◆ What is required ◆
With both ends included, repeat exactly the lines of the entries below from the one containing "replyTo (.cueGo 1 [1])" down to the one containing "let t := after (.cueStop 1 [1]) running", and no others.
::: Provided records :::
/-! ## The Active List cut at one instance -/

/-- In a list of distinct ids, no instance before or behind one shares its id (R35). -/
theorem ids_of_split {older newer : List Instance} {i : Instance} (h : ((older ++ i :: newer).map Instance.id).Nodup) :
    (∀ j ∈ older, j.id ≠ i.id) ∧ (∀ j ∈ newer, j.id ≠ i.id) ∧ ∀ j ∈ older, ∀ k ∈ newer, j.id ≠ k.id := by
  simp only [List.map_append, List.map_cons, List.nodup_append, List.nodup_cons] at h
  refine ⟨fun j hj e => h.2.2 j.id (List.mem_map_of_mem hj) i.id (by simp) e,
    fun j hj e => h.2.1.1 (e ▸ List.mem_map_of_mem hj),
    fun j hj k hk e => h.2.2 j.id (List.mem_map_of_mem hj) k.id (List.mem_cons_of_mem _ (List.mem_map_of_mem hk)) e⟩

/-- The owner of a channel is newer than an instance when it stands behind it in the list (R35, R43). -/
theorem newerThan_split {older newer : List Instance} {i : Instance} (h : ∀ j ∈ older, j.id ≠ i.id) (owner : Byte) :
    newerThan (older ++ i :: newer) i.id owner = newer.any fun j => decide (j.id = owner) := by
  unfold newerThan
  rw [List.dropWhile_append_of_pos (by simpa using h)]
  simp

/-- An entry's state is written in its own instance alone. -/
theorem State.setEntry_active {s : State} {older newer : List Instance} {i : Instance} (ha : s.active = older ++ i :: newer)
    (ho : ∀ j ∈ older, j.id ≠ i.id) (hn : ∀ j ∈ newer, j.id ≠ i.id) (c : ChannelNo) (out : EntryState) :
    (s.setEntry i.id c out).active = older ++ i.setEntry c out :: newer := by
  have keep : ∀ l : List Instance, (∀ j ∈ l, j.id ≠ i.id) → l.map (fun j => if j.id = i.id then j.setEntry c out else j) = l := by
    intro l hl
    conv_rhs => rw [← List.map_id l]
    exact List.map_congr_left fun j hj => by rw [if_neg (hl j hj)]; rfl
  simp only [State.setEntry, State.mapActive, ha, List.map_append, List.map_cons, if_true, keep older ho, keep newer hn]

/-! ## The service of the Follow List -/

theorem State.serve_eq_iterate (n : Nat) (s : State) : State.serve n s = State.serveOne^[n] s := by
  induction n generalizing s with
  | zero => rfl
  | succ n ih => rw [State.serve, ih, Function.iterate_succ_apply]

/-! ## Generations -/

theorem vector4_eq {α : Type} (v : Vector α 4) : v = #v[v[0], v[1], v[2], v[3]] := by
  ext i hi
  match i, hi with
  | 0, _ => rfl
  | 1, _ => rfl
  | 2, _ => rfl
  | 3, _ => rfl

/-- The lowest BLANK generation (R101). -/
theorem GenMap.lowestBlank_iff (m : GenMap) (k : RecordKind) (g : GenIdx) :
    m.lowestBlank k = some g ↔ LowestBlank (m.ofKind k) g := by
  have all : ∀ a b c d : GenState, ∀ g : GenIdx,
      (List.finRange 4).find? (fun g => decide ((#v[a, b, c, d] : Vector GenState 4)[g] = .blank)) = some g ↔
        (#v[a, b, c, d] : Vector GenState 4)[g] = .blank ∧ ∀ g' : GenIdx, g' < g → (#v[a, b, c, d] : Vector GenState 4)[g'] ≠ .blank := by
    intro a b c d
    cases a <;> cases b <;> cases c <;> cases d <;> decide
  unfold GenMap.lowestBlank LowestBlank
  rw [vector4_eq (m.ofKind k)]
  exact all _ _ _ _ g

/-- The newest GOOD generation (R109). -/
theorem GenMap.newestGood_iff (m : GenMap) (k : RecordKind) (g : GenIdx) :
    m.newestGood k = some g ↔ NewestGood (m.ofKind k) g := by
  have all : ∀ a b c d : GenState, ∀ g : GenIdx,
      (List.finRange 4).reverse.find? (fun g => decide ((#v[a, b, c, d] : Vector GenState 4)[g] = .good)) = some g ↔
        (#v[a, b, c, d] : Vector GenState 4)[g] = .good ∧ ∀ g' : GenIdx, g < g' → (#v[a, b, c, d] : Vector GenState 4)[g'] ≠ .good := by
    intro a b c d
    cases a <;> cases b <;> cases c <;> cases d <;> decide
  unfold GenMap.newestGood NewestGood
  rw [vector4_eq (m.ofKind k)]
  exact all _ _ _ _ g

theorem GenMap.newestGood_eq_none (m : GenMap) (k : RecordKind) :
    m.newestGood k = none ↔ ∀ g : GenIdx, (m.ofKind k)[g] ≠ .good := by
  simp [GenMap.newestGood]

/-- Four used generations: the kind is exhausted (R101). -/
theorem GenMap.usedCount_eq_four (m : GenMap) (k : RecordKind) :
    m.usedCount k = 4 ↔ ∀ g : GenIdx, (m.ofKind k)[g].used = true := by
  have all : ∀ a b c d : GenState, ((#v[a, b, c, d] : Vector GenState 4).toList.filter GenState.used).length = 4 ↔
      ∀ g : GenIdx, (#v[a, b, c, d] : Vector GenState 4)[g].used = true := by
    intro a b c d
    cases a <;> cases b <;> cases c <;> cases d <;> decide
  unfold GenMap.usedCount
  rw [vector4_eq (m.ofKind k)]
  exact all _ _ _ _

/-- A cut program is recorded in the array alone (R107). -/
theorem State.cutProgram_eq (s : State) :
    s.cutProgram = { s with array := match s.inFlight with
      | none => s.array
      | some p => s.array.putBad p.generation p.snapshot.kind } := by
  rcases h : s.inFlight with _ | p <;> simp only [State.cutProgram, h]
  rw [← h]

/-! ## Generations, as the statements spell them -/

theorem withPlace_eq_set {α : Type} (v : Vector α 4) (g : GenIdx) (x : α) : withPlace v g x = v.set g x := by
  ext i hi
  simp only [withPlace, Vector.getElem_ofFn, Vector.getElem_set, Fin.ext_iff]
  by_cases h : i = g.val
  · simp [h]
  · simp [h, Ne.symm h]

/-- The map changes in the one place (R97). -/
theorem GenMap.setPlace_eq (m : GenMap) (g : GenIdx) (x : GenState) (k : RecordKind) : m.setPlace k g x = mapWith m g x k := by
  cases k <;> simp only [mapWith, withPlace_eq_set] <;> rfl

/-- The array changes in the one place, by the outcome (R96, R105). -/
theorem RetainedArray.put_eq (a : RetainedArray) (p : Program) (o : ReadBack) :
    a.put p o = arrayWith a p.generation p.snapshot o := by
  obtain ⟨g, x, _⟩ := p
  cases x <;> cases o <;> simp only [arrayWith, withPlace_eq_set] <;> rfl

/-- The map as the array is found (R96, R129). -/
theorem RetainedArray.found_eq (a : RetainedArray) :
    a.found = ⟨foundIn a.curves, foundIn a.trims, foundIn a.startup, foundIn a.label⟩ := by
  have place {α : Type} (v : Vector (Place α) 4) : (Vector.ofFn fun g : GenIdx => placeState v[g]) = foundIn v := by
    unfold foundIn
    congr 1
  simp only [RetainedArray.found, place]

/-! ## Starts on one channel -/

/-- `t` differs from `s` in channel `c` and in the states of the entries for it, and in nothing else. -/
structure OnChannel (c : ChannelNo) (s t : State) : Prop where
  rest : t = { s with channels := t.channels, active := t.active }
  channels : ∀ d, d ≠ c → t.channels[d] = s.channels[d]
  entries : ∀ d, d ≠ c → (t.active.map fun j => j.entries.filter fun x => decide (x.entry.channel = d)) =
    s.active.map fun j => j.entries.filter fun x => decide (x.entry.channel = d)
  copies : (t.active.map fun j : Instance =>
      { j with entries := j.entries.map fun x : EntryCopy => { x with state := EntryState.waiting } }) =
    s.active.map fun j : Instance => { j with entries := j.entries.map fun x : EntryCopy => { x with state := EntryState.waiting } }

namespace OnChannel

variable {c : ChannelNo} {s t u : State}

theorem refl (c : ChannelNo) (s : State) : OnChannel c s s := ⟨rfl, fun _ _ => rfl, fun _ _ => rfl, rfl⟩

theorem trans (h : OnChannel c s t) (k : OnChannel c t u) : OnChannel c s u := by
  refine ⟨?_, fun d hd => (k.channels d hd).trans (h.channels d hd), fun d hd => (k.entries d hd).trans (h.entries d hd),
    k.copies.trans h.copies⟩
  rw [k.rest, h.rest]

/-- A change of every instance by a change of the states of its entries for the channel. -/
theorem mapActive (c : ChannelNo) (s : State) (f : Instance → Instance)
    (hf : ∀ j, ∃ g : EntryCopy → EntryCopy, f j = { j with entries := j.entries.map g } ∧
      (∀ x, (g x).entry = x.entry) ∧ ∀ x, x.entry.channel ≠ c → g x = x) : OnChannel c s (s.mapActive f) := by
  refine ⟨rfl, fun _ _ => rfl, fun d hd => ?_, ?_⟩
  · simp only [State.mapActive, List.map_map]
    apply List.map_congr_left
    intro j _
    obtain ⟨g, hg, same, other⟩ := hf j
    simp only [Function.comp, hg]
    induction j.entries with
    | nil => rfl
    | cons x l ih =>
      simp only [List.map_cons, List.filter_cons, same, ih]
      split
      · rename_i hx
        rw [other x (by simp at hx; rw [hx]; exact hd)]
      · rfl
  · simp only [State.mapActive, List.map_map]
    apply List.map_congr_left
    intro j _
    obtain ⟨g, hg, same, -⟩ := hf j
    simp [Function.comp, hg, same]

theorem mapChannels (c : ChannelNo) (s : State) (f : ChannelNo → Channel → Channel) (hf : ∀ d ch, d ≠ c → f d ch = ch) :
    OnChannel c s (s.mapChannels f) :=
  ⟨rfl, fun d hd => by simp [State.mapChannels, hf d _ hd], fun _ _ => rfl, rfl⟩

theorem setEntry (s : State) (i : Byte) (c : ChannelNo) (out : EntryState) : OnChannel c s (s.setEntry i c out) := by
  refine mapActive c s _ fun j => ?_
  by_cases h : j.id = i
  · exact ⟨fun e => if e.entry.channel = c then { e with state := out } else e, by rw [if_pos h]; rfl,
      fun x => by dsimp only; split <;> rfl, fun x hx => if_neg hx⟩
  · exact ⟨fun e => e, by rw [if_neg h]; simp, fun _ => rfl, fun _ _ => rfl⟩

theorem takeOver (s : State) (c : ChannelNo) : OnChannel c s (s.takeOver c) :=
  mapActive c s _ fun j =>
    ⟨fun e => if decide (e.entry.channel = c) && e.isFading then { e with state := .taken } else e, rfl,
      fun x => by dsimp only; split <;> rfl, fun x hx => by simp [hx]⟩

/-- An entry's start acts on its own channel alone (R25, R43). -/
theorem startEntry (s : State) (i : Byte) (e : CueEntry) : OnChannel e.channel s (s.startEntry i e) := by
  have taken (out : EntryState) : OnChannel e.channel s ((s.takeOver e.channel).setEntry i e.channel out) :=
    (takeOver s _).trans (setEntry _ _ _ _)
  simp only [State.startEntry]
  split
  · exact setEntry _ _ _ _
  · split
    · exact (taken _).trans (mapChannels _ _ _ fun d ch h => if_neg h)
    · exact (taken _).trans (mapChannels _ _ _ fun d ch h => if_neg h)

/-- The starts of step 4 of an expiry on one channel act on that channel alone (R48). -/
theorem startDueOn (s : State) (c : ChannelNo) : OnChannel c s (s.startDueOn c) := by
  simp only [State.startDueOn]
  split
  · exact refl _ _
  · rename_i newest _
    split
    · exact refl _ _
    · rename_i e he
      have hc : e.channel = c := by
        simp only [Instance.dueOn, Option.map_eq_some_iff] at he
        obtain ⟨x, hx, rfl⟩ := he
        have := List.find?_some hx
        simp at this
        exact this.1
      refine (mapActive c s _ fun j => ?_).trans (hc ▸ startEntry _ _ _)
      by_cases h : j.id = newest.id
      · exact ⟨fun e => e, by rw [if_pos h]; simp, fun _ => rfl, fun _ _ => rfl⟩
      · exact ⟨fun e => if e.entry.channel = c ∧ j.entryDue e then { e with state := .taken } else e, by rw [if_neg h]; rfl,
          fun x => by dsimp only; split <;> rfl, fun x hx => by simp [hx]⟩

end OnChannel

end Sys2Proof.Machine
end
:::
::: Provided records :::
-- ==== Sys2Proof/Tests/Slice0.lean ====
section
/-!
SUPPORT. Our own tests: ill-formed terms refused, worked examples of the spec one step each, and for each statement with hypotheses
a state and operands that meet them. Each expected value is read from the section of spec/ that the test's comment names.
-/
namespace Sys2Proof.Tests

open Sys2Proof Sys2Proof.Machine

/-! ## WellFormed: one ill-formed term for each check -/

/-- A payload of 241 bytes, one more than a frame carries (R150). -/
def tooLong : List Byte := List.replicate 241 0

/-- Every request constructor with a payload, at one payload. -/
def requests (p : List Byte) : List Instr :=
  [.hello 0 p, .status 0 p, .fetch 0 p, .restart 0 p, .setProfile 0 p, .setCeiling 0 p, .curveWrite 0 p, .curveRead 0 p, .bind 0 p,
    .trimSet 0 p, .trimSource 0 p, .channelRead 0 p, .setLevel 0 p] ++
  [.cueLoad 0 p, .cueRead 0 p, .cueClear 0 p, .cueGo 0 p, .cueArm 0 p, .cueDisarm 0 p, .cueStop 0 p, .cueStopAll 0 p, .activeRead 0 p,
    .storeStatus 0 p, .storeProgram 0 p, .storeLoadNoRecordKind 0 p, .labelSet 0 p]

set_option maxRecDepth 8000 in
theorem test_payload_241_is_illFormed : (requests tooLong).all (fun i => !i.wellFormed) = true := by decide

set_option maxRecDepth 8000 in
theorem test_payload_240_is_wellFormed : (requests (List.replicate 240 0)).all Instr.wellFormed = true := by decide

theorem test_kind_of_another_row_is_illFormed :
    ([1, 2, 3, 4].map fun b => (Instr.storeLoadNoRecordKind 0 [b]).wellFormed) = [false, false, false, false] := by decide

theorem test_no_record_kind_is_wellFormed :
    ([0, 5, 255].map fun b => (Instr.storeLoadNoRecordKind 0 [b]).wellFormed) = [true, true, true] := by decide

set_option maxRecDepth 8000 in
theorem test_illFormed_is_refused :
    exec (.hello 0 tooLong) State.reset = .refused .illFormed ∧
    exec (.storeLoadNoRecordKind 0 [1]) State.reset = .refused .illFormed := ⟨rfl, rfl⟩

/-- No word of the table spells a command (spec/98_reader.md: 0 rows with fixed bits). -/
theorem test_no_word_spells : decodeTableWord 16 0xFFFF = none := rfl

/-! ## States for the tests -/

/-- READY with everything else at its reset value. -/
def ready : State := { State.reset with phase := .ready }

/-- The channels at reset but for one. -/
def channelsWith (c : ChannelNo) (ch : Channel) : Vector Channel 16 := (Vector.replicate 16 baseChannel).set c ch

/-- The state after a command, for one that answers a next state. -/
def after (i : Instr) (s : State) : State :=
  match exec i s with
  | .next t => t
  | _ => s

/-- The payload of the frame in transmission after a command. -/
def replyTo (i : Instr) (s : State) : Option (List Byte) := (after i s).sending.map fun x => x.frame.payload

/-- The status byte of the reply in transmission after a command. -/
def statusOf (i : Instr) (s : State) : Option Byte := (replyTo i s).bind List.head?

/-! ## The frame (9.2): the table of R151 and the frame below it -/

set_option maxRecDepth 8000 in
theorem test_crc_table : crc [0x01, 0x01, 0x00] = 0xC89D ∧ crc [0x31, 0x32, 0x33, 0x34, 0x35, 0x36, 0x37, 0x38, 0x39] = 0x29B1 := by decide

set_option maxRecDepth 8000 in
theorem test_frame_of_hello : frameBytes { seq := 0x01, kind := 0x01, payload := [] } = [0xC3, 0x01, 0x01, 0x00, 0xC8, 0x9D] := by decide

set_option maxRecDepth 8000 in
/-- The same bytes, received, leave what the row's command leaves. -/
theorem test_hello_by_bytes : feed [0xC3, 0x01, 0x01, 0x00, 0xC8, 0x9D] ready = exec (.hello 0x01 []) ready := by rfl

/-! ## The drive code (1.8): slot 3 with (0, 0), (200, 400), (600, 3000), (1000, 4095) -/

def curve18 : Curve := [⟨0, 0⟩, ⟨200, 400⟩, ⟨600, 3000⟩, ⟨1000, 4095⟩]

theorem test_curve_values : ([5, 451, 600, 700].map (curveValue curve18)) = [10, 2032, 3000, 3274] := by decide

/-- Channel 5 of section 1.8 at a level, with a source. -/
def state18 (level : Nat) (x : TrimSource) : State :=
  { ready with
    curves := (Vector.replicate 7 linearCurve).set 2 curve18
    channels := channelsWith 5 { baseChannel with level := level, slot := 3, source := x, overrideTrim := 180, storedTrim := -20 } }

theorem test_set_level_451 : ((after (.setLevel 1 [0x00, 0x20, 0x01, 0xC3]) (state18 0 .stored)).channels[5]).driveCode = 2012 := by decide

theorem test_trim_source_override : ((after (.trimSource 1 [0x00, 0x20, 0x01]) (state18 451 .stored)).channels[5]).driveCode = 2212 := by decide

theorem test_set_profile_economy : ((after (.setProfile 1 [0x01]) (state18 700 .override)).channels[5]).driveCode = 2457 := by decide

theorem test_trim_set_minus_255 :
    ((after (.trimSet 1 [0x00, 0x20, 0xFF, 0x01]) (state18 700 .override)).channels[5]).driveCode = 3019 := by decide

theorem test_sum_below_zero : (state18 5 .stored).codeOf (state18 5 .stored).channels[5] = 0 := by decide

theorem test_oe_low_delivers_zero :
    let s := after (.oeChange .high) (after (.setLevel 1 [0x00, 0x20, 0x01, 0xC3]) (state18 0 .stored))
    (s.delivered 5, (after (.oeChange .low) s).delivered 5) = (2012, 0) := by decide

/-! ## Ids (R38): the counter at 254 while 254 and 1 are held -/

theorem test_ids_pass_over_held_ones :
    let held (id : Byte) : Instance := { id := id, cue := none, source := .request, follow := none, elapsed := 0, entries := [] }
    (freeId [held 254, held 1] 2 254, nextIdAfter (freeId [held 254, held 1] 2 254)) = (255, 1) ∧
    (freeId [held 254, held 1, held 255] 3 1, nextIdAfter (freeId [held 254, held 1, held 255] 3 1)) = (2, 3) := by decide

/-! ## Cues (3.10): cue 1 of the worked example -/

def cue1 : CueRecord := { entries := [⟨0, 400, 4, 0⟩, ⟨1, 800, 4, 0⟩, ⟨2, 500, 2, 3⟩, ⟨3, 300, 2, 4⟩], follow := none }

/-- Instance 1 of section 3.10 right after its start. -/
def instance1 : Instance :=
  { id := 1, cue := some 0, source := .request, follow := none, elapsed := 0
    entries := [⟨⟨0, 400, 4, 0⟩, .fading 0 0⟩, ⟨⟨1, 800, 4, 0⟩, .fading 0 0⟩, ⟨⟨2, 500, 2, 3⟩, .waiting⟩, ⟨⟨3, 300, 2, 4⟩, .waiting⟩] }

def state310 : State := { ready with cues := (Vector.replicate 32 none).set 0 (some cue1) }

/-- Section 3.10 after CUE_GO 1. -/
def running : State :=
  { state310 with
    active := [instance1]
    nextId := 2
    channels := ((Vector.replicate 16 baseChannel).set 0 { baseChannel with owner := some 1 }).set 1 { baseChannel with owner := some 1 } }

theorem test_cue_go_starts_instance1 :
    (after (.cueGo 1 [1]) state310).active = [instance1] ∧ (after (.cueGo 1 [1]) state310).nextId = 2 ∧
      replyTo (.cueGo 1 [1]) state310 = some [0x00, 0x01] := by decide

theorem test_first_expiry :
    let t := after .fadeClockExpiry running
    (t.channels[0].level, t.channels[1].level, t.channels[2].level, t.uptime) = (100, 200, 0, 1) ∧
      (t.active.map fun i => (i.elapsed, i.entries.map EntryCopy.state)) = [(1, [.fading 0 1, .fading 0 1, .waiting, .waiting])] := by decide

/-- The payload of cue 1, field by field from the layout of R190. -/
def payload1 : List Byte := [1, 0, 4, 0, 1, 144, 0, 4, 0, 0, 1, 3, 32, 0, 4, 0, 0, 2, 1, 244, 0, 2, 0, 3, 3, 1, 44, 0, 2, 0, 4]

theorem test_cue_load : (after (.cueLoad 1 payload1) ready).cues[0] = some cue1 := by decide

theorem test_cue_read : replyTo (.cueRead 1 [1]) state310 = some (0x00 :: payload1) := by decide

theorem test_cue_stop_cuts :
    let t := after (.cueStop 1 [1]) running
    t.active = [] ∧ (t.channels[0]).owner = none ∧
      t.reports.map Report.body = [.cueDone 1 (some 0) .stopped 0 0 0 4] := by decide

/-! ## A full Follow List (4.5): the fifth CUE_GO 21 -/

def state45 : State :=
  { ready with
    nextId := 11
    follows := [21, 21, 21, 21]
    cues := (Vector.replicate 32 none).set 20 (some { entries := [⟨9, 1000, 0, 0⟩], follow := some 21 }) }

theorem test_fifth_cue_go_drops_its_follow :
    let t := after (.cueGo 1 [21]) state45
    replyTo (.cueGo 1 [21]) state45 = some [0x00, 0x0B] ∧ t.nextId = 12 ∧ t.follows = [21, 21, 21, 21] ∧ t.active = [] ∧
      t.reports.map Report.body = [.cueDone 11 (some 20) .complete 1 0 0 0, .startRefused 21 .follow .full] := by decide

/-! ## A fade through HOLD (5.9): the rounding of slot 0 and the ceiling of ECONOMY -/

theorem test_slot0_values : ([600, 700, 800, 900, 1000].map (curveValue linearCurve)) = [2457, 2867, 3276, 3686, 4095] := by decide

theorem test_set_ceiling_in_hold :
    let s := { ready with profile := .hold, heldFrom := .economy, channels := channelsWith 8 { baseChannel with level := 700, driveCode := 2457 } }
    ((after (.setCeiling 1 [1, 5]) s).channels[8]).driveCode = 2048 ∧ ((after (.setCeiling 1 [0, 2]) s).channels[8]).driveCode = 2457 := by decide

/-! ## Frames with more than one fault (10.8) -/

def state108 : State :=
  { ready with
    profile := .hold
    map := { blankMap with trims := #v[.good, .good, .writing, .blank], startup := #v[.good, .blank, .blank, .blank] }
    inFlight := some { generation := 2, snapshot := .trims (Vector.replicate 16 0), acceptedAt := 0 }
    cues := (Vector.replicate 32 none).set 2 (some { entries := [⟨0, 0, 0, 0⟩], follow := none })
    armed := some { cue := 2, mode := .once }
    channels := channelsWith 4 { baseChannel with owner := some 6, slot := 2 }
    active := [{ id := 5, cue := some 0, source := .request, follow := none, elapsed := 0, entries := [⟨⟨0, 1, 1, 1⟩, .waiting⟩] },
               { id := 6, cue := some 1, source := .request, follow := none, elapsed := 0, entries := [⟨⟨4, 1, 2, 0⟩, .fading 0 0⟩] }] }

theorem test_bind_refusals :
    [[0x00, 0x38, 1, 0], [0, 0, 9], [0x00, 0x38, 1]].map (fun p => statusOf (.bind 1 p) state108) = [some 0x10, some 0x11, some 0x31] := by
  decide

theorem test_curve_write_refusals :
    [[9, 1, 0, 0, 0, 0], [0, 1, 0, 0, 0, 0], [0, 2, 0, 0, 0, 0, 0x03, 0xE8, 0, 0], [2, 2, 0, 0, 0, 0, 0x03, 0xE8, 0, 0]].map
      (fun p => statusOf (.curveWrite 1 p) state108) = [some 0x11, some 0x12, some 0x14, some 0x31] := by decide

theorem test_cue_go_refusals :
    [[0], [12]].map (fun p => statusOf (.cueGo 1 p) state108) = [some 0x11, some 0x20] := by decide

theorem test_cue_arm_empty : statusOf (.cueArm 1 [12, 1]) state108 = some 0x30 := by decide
:::
◆ Exercise response ◆
      replyTo (.cueGo 1 [1]) state310 = some [0x00, 0x01] := by decide

theorem test_first_expiry :
    let t := after .fadeClockExpiry running
    (t.channels[0].level, t.channels[1].level, t.channels[2].level, t.uptime) = (100, 200, 0, 1) ∧
      (t.active.map fun i => (i.elapsed, i.entries.map EntryCopy.state)) = [(1, [.fading 0 1, .fading 0 1, .waiting, .waiting])] := by decide

/-- The payload of cue 1, field by field from the layout of R190. -/
def payload1 : List Byte := [1, 0, 4, 0, 1, 144, 0, 4, 0, 0, 1, 3, 32, 0, 4, 0, 0, 2, 1, 244, 0, 2, 0, 3, 3, 1, 44, 0, 2, 0, 4]

theorem test_cue_load : (after (.cueLoad 1 payload1) ready).cues[0] = some cue1 := by decide

theorem test_cue_read : replyTo (.cueRead 1 [1]) state310 = some (0x00 :: payload1) := by decide

theorem test_cue_stop_cuts :
    let t := after (.cueStop 1 [1]) running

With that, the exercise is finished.